Читаем 36 рассказов полностью

— Прекрасно, — сказал Гамильтон, вставая со стула; при этом он, похоже, так и не вспомнил о заткнутой за воротник салфетке. — Жду вас, всех троих, в Сефтон Холле, в субботу через неделю. Скажем, в половине первого?

И он отвесил поклон Сьюзен.

— Боюсь, что вряд ли смогу разделить вашу компанию, — отозвалась она, решительно давая понять, что вовсе не рассчитывала, будто приглашение распространяется и на нее. — По субботам я обычно навещаю маму.

Гамильтон помахал рукой на прощание с таким видом, что не осталось ни малейшего сомнения: чьи-то там планы его совершенно не интересуют.

После ухода странного гостя мы сидели в тишине, пока наконец Генри не нарушил молчание.

— Я должен извиниться за все произошедшее, — сказал он. — Его мать — старинная приятельница моей тетки, и она уже несколько раз просила пригласить его в гости. Похоже, что таких смельчаков, как я, не так уж много…

— Ничего страшного, — сказал Баркер после паузы. — Сделаю все, что в моих силах. Постараюсь вас не подвести. А в знак признательности за ваше замечательное гостеприимство… Может, вы оба окажете мне честь и не станете занимать субботний вечер? Дело в том, — пояснил он, — что неподалеку от Сефтон Холла имеется деревенская гостиница «Герб Гамильтона», и я давно уже собирался там пообедать. Меня заверили, что кормят там более чем сносно, а их винный погреб…
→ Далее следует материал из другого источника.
-- ==== Sys2Proof/Certificates/Slice0/Obligations.lean ====
section
/-!
DEFINITION. The statements for the provers. The meaning that a table gives each instruction is in the files
of Sys2Proof/Claims/; the statements here say what exec and step do with it.
-/

open Sys2Proof Sys2Proof.Machine Sys2Proof.Claims

/-! ### Words (R51, R69, R70, R72, R76) -/

/-- Decoding the word of a well-formed instruction gives the instruction back: no field of an encoding is
dropped. -/
def Obligations.DecodeEncode : Prop :=
  ∀ (i : Instr) (w : IWord), wellFormed i = true → encode i = some w → decode w = .ok i

/-- A word that decodes is the word of the instruction it decodes to: no two rows share a word, and no bit of
a word goes unread. -/
def Obligations.EncodeDecode : Prop :=
  ∀ (w : IWord) (i : Instr), decode w = .ok i → encode i = some w

/-- Words that the manual prints with their assembly decode to the instructions they stand for. -/
def Obligations.PrintedWords : Prop :=
  decode 0x22041030 = .ok (.add 1 1 2 3) ∧ decode 0x2F870FFF = .ok (.addi 97 97 0x7FF) ∧
  decode 0x28041030 = .ok (.mulI64 1 2 3) ∧ decode 0x2A14103B = .ok (.icmp 1 1 2 3 11) ∧
  decode 0x0B906800 = .ok (.mfs 100 13) ∧ decode 0x66281002 = .ok (.ldg 3 10 2 0 2) ∧
  decode 0x422048A3 = .ok (.fma 1 8 9 10) ∧ decode 0x57904804 = .ok (.redaddF32 100 9) ∧
  decode 0x5C0C2002 = .ok (.exp2 2 3 4 2) ∧ decode 0x78041030 = .ok (.atomAdd 0 1 2 3) ∧
  decode 0x82040820 = .ok (.ladd 1 1 2) ∧ decode 0x95A33800 = .ok (.tfetch 104 103) ∧
  decode 0x00000053 = .ok (.trap 5) ∧ decode 0x19EB1800 = .ok (.qbind 122 99)

/-- A word that is no row of the opcode map raises an encoding fault on every agent, whatever it has
assembled; a word in P format of type 5 to 7, which is none either, joins the run of prefixes, and the unit that ends
the run raises 0x07 with it (the model's choice where the run is long: log 24). -/
def Obligations.UndecodedTraps : Prop :=
  (∀ (w : IWord) (e : Reject) (s : State), decode w = .error e → majorOf w ≠ 0x7F →
    ∃ (c : BitVec 8) (v : Word), unitFault s.cur w false = some (c, v) ∧
      exec (.encodingFault w) s = .next (s.takeTrap c v) ∧ exec (.extEmulate w) s = .next (s.takeTrap c v)) ∧
  (∀ (w : IWord) (s : State), majorOf w = 0x7F → 5 ≤ ptype w → (∃ e, decode w = .error e ∧ e ≠ .extension) ∧
    (s.cur.pfx.length < 6 →
      exec (.encodingFault w) s = .next { s with cur := { s.cur with pfx := s.cur.pfx ++ [w] } })) ∧
  ∀ (i : Instr) (w p : IWord) (s : State), encode i = some w → majorOf w ≠ 0x7F →
    s.cur.pfx.find? (5 ≤ ptype ·) = some p → exec i s = .next (s.takeTrap 0x07 (p.setWidth 64))

/-! ### Steps -/

/-- When the agent whose turn it is may run and the word it fetches decodes to i, the step is exec of i in
the state after the fetch; a wait that goes on keeps the time it began. That a unit takes one aclk is the model's
choice (log 8), and so are the agenda, the turn and its quota (log 1). -/
def Obligations.StepRunsWord : Prop :=
  ∀ (s s1 : State) (w : IWord) (i : Instr),
    s.tripped = false → s.agenda = [] → 0 < s.quota → s.canRun s.cur = true → (atTurn s).cur.tooLong = false →
    (atTurn s).fetch = (.word w, s1) → decode w = .ok i →
    step s = (match exec i s1 with
      | .next t => .next (keepSince s.cur.run t s.cur.id)
      | x => x)

/-- Every memory of the part, the scratchpads, the firmware cores' memories and their images included, stays in its one
canonical form through every step, whatever the step is. -/
def Obligations.StepKeepsMemory : Prop :=
  ∀ s t : State, s.Canonical → step s = .next t → t.Canonical

/-- After reset every memory of the part is in canonical form and lists nothing, DEVSTAT's STEP, RECOVERY
and READY are 0, no agent runs, and CAUSE is 0. -/
def Obligations.ResetState : Prop :=
  State.reset.Canonical ∧ State.reset.mem = Mem.empty ∧ State.reset.bootStep = 0 ∧ State.reset.recovery = false ∧
    State.reset.tripped = false ∧ State.reset.agenda = [] ∧ State.reset.grids = [] ∧
    (∀ a ∈ State.reset.all, a.run = .off ∧ a.cause = 0)

/-- Only a thermal trip ends a run: a tripped part stops, and every other step goes on. No instruction is
refused. -/
def Obligations.OnlyTripStops : Prop :=
  (∀ s : State, s.tripped = true → step s = .fault .thermalTrip) ∧
  ∀ s : State, s.tripped = false → ∃ t, step s = .next t

/-- No word that a gang runs changes a key slot, a tensor entry, a page-table root, a system register, or the
memory and image of a firmware core. -/
def Obligations.GangKeepsFirmwareState : Prop :=
  ∀ (i : Instr) (w : IWord) (s t : State), encode i = some w → s.cur.prof = .full → exec i s = .next t →
    t.sysregs = s.sysregs ∧ t.keys = s.keys ∧ t.tensors = s.tensors ∧ t.pasids = s.pasids ∧ t.sram = s.sram ∧
      t.image = s.image ∧ t.streams = s.streams ∧ t.config = s.config

/-! ### Units: faults, operands, ends (R52 to R67, R76, R77) -/

/-- An encoding fault of a unit is raised before any part of it takes effect; a firmware unit that its core may not
issue raises 0x05 in its place in the order. -/
def Obligations.EncodingFaultFirst : Prop :=
  ∀ (i : Instr) (w : IWord) (s : State) (c : BitVec 8) (v : Word),
    encode i = some w → majorOf w ≠ 0x7F → unitFault s.cur w false = some (c, v) →
    (majorOf w ≠ 0x4E → majorOf w ≠ 0x4F → exec i s = .next (s.takeTrap c v)) ∧
    (faultRank c < 4 → exec i s = .next (s.takeTrap c v)) ∧
    (exec i s = .next (s.takeTrap c v) ∨ exec i s = .next (s.takeTrap 0x05 (w.setWidth 64)))

/-- Of several encoding faults of a unit the first in the order of R77 is reported: a fault of one class says
that the unit passes the checks of the classes before it, of the prefixes (0x07, 0x06), the major and its forms (0x03,
0x01), the profile (0x04), privilege (0x05), what takes which prefix (0x08), reserved fields and payloads (0x02),
register banks (0x0B) and special registers (0x0C); 0x09 comes last. That an atomic with a scalar destination is
no mixed unit while at most one lane is active is the model's reading of R249 (log 77). -/
def Obligations.FaultOrder : Prop :=
  ∀ (a : Agent) (w : IWord) (priv : Bool) (c : BitVec 8) (v : Word), unitFault a w priv = some (c, v) →
    faultRank c < 10 ∧
    (0 < faultRank c → ∀ x ∈ a.pfx, ptype x < 5) ∧
    (1 < faultRank c → dupPrefix [] a.pfx = none) ∧
    (2 < faultRank c → ¬ (0x50 ≤ majorOf w ∧ majorOf w < 0x7F) ∧
      (formOf (a.prof == .full) (majorOf w) (fieldD w) (fieldB w) (fieldF w)).isSome = true) ∧
    (3 < faultRank c → legal a.prof (majorOf w) = true ∧ ∀ x ∈ a.pfx, prefixLegal a x = true) ∧
    (4 < faultRank c → priv = false) ∧
    (5 < faultRank c → ∀ x ∈ a.pfx, accepted (majorOf w) (fieldF w) x = true) ∧
    (3 < faultRank c → haltAllowed a w) ∧
    (4 < faultRank c → eretAllowed a w) ∧
    (6 < faultRank c → ∀ x ∈ a.pfx, payloadBad x = false) ∧
    (∀ fm, formOf (a.prof == .full) (majorOf w) (fieldD w) (fieldB w) (fieldF w) = some fm →
      (6 < faultRank c → fieldsOk a w fm) ∧ (7 < faultRank c → banksOk a w fm) ∧ (8 < faultRank c → specialsOk w fm))

/-- What a unit without REP reads: the lanes that act are the active set; a source that names a vector or scalar
register has the register's value; the next unit is at the next word; and memory is not changed. -/
def Obligations.IssueReads : Prop :=
  ∀ (w : IWord) (s s1 : State) (u : U), issue w s = .ok (u, s1) → prefixOf s.cur.pfx 2 = none →
    u.act = activeSet s.cur (majorOf w) ∧ u.next = s.cur.pc + BitVec.ofNat 64 (4 * s.cur.pfx.length) + 4 ∧
    s1.mem = s.mem ∧
    (u.form.d.isRead = true → fieldD w < 120 → u.vd = (readReg s.cur (fieldD w)).1) ∧
    (u.form.a.isRead = true → fieldA w < 120 → u.va = (readReg s.cur (fieldA w)).1) ∧
    (u.form.b.isRead = true → fieldB w < 120 → u.vb = (readReg s.cur (fieldB w)).1)

/-- The end of a unit of an agent with nothing outstanding: an iteration of REP that is not the last counts;
else the pc is at the unit after it, no prefix is held, and the guard span has one unit less. -/
def Obligations.UnitEnds : Prop :=
  ∀ (u : U) (j : Option Word) (s t : State), t.cur.looks = [] → t.cur.step = false →
    (u.iter + 1 < u.count → j = none →
      finish u j s t = { t with cur := { t.cur with repi := BitVec.ofNat 6 (u.iter + 1) } }) ∧
    (¬ (u.iter + 1 < u.count ∧ j = none) →
      (finish u j s t).cur.pc = j.getD u.next ∧ (finish u j s t).cur.pfx = [] ∧ (finish u j s t).cur.repi = 0 ∧
      (finish u j s t).mem = t.mem ∧ registersSame t.cur (finish u j s t).cur ∧ controlSame t.cur (finish u j s t).cur ∧
      (prefixOf t.cur.pfx 0 = none → t.cur.guard.live = true → 1 < t.cur.guard.rem →
        (finish u j s t).cur.guard = { t.cur.guard with rem := t.cur.guard.rem - 1 }) ∧
      (prefixOf t.cur.pfx 0 = none → t.cur.guard.rem ≤ 1 → (finish u j s t).cur.guard = Guard.none))

/-- GUARD, IMMX, REP, FLAGS and SCL each join the unit that is being assembled; the seventh of a run raises 0x06
or 0x07, since no unit carries more than six (that it is raised at the seventh is the model's choice: log 24). -/
def Obligations.PrefixesJoin : Prop :=
  ∀ (i : Instr) (w : IWord) (s : State), prefixForm i = true → encode i = some w →
    (s.cur.pfx.length < 6 → exec i s = .next { s with cur := { s.cur with pfx := s.cur.pfx ++ [w] } }) ∧
    (6 ≤ s.cur.pfx.length → ∃ (c : BitVec 8) (v : Word), (c = 6 ∨ c = 7) ∧ exec i s = .next (s.takeTrap c v))

/-! ### Traps and returns (R180 to R182, R189, R322, R375) -/

/-- A tenant-visible trap of a gang: CAUSE, TVAL and EPC are written, the guard span, REPI and lookahead counts
are saved and not live, TRAPC is set, the gang leaves its slot with its record of kind 4 at level 17, and
the rest of its state stays; 0x03 goes to EMUENT where the grid has one, whatever TRAPVEC holds (the model's choice
between R74 and R180: log 92), and to TRAPVEC where it has none; with no handler, or inside a trap continuation, the
pilot gets 0x15 or 0x16 and the gang parks, EPC, TVAL and CAUSE as they were. That the record keeps no trap value while
the gang is parked is the model's choice (log 84). -/
def Obligations.TrapOfGang : Prop :=
  ∀ (s : State) (c : BitVec 8) (v : Word), s.cur.prof = .full →
    (s.cur.trapc = false → c ≠ 3 → s.cur.trapvec ≠ 0 →
      let t := s.takeTrap c v
      t.cur.cause = c ∧ t.cur.tval = v ∧ t.cur.epc = s.cur.pc ∧ t.cur.pc = s.cur.trapvec ∧ t.cur.trapc = true ∧
        t.cur.run = .ready ∧ t.cur.held = s.cur.pri ∧ t.cur.savedGuard = s.cur.guard ∧ t.cur.guard = Guard.none ∧
        t.cur.savedRepi = s.cur.repi ∧ t.cur.repi = 0 ∧ (∀ l ∈ t.cur.looks, l.live = false) ∧
        registersSame s.cur t.cur ∧ controlSame s.cur t.cur ∧ outsideSame s t ∧
        ∀ r, s.recordOf s.cur.record = some r → ∃ r', t.recordOf s.cur.record = some r' ∧
          r'.kind = 4 ∧ r'.lvl = 17 ∧ r'.wake = v ∧ r'.queued = true) ∧
    (s.cur.trapc = false → c = 3 → ∀ g, s.gridOf s.cur.grid = some g → g.emuent ≠ 0 →
      (s.takeTrap c v).cur.pc = g.emuent ∧ (s.takeTrap c v).cur.trapc = true ∧ (s.takeTrap c v).cur.tval = v) ∧
    (s.cur.trapc = false → c = 3 → (∀ g, s.gridOf s.cur.grid = some g → g.emuent = 0) → s.cur.trapvec ≠ 0 →
      (s.takeTrap c v).cur.pc = s.cur.trapvec ∧ (s.takeTrap c v).cur.trapc = true ∧ (s.takeTrap c v).cur.cause = 3 ∧
        (s.takeTrap c v).cur.tval = v ∧ (s.takeTrap c v).cur.epc = s.cur.pc) ∧
    (s.cur.trapc = true ∨ (s.cur.trapvec = 0 ∧ (c = 3 → ∀ g, s.gridOf s.cur.grid = some g → g.emuent = 0)) →
      let t := s.takeTrap c v
      t.cur.cause = s.cur.cause ∧ t.cur.tval = s.cur.tval ∧ t.cur.epc = s.cur.epc ∧ t.cur.pc = s.cur.pc ∧
        t.cur.run = .parked .service s.clk ∧ registersSame s.cur t.cur ∧ outsideSame s t ∧
        ∃ r, t.records = (s.modRecord s.cur.record fun r => { r with
            kind := 0, lvl := s.cur.leaveLevel.setWidth 8, queued := false, code := s.cur.pc, wake := 0 }).records ++ [r] ∧
          r.kind = 5 ∧ r.agent = s.cur.id ∧ r.cause = (if s.cur.trapc = true then 0x16 else 0x15))

/-- Traps of firmware cores: the core goes on at TRAPVEC in trap mode with CAUSE, TVAL and EPC written, ERET
ends the mode at EPC, and a trap in trap mode halts the core: a pilot core restarts from its image,
the standby takes the place of the harbourmaster, and the standby itself stays halted. The event record with the cause
as its code and argument 0 is the model's choice (log 16), and so are the values a restarted core's registers have
(log 6). -/
def Obligations.TrapOfFirmware : Prop :=
  ∀ (s : State) (c : BitVec 8) (v : Word), s.cur.prof = .firmware →
    (s.cur.trapMode = false →
      let t := s.takeTrap c v
      t.cur.trapMode = true ∧ t.cur.cause = c ∧ t.cur.tval = v ∧ t.cur.epc = s.cur.pc ∧ t.cur.pc = s.cur.trapvec ∧
        registersSame s.cur t.cur ∧ outsideSame s t) ∧
    (s.cur.trapMode = true → s.cur.id < 16 →
      (s.takeTrap c v).events = ⟨c, s.cur.id, 0, s.logHash⟩ :: s.events ∧
      (s.takeTrap c v).cur = { Agent.init s.cur.id .firmware with run := .active, berth := s.cur.berth }) ∧
    (s.cur.trapMode = true → s.cur.id = 16 →
      (s.takeTrap c v).events = ⟨c, 16, 0, s.logHash⟩ :: s.events ∧ (s.takeTrap c v).cur.run = .off ∧
      (s.takeTrap c v).standby = true ∧
      ∀ a, s.agent 17 = some a → (s.takeTrap c v).agent 17 = some { a with run := .active }) ∧
    (s.cur.trapMode = true → s.cur.id = 17 →
      (s.takeTrap c v).events = ⟨c, 17, 0, s.logHash⟩ :: s.events ∧ (s.takeTrap c v).cur = { s.cur with run := .off } ∧
      (s.takeTrap c v).standby = s.standby) ∧
    (s.eret.cur.trapMode = false ∧ s.eret.cur.pc = s.cur.epc)

/-- A trap of a tile sequencer stops its stream and gives its pilot 0x78 in a service record; a trap of a
launch engine ends its packet with 0xA7 and the trap's CAUSE, TVAL and EPC. -/
def Obligations.TrapOfSequencerAndPrologue : Prop :=
  ∀ (s : State) (c : BitVec 8) (v : Word),
    (s.cur.prof = .tile →
      let t := s.takeTrap c v
      t.cur.cause = c ∧ t.cur.tval = v ∧ t.cur.epc = s.cur.pc ∧ t.mem = s.mem ∧
        (t.cluster (s.cur.id - 64)).mx.ops = [] ∧
        ∃ r, t.records.getLast? = some r ∧ r.kind = 5 ∧ r.cause = 0x78 ∧ r.agent = s.cur.id ∧ r.wake = v) ∧
    (s.cur.prof = .launch →
      let t := s.takeTrap c v
      t.cur.cause = c ∧ t.cur.tval = v ∧ t.cur.epc = s.cur.pc ∧ t.cur.run = .off ∧ t.mem = s.mem ∧
        ∀ p, s.packetOf s.cur.packet = some p → p.phase < 4 →
          t.packetOf s.cur.packet = some { p with
            phase := 4, state := 3, code := 0xA7, sub := c, detail1 := v, detail2 := s.cur.pc })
Он запнулся на секунду и докончил:

— Эксперты считают, что тамошнее вино — выше всяческих похвал.

Мы с Генри с удовольствием приняли приглашение.


На протяжении следующих десяти дней я думал о Сефтоне Гамильтоне и о предстоящей поездке со смешанным чувством опасения и предвкушения. Субботним утром Генри повез нас в Сефтон Парк, и мы прибыли туда немногим позднее половины первого. Собственно, мы подъехали к массивным кованым воротам ровно в двенадцать тридцать, но еще семь минут у нас ушло на то, чтобы доехать до усадьбы.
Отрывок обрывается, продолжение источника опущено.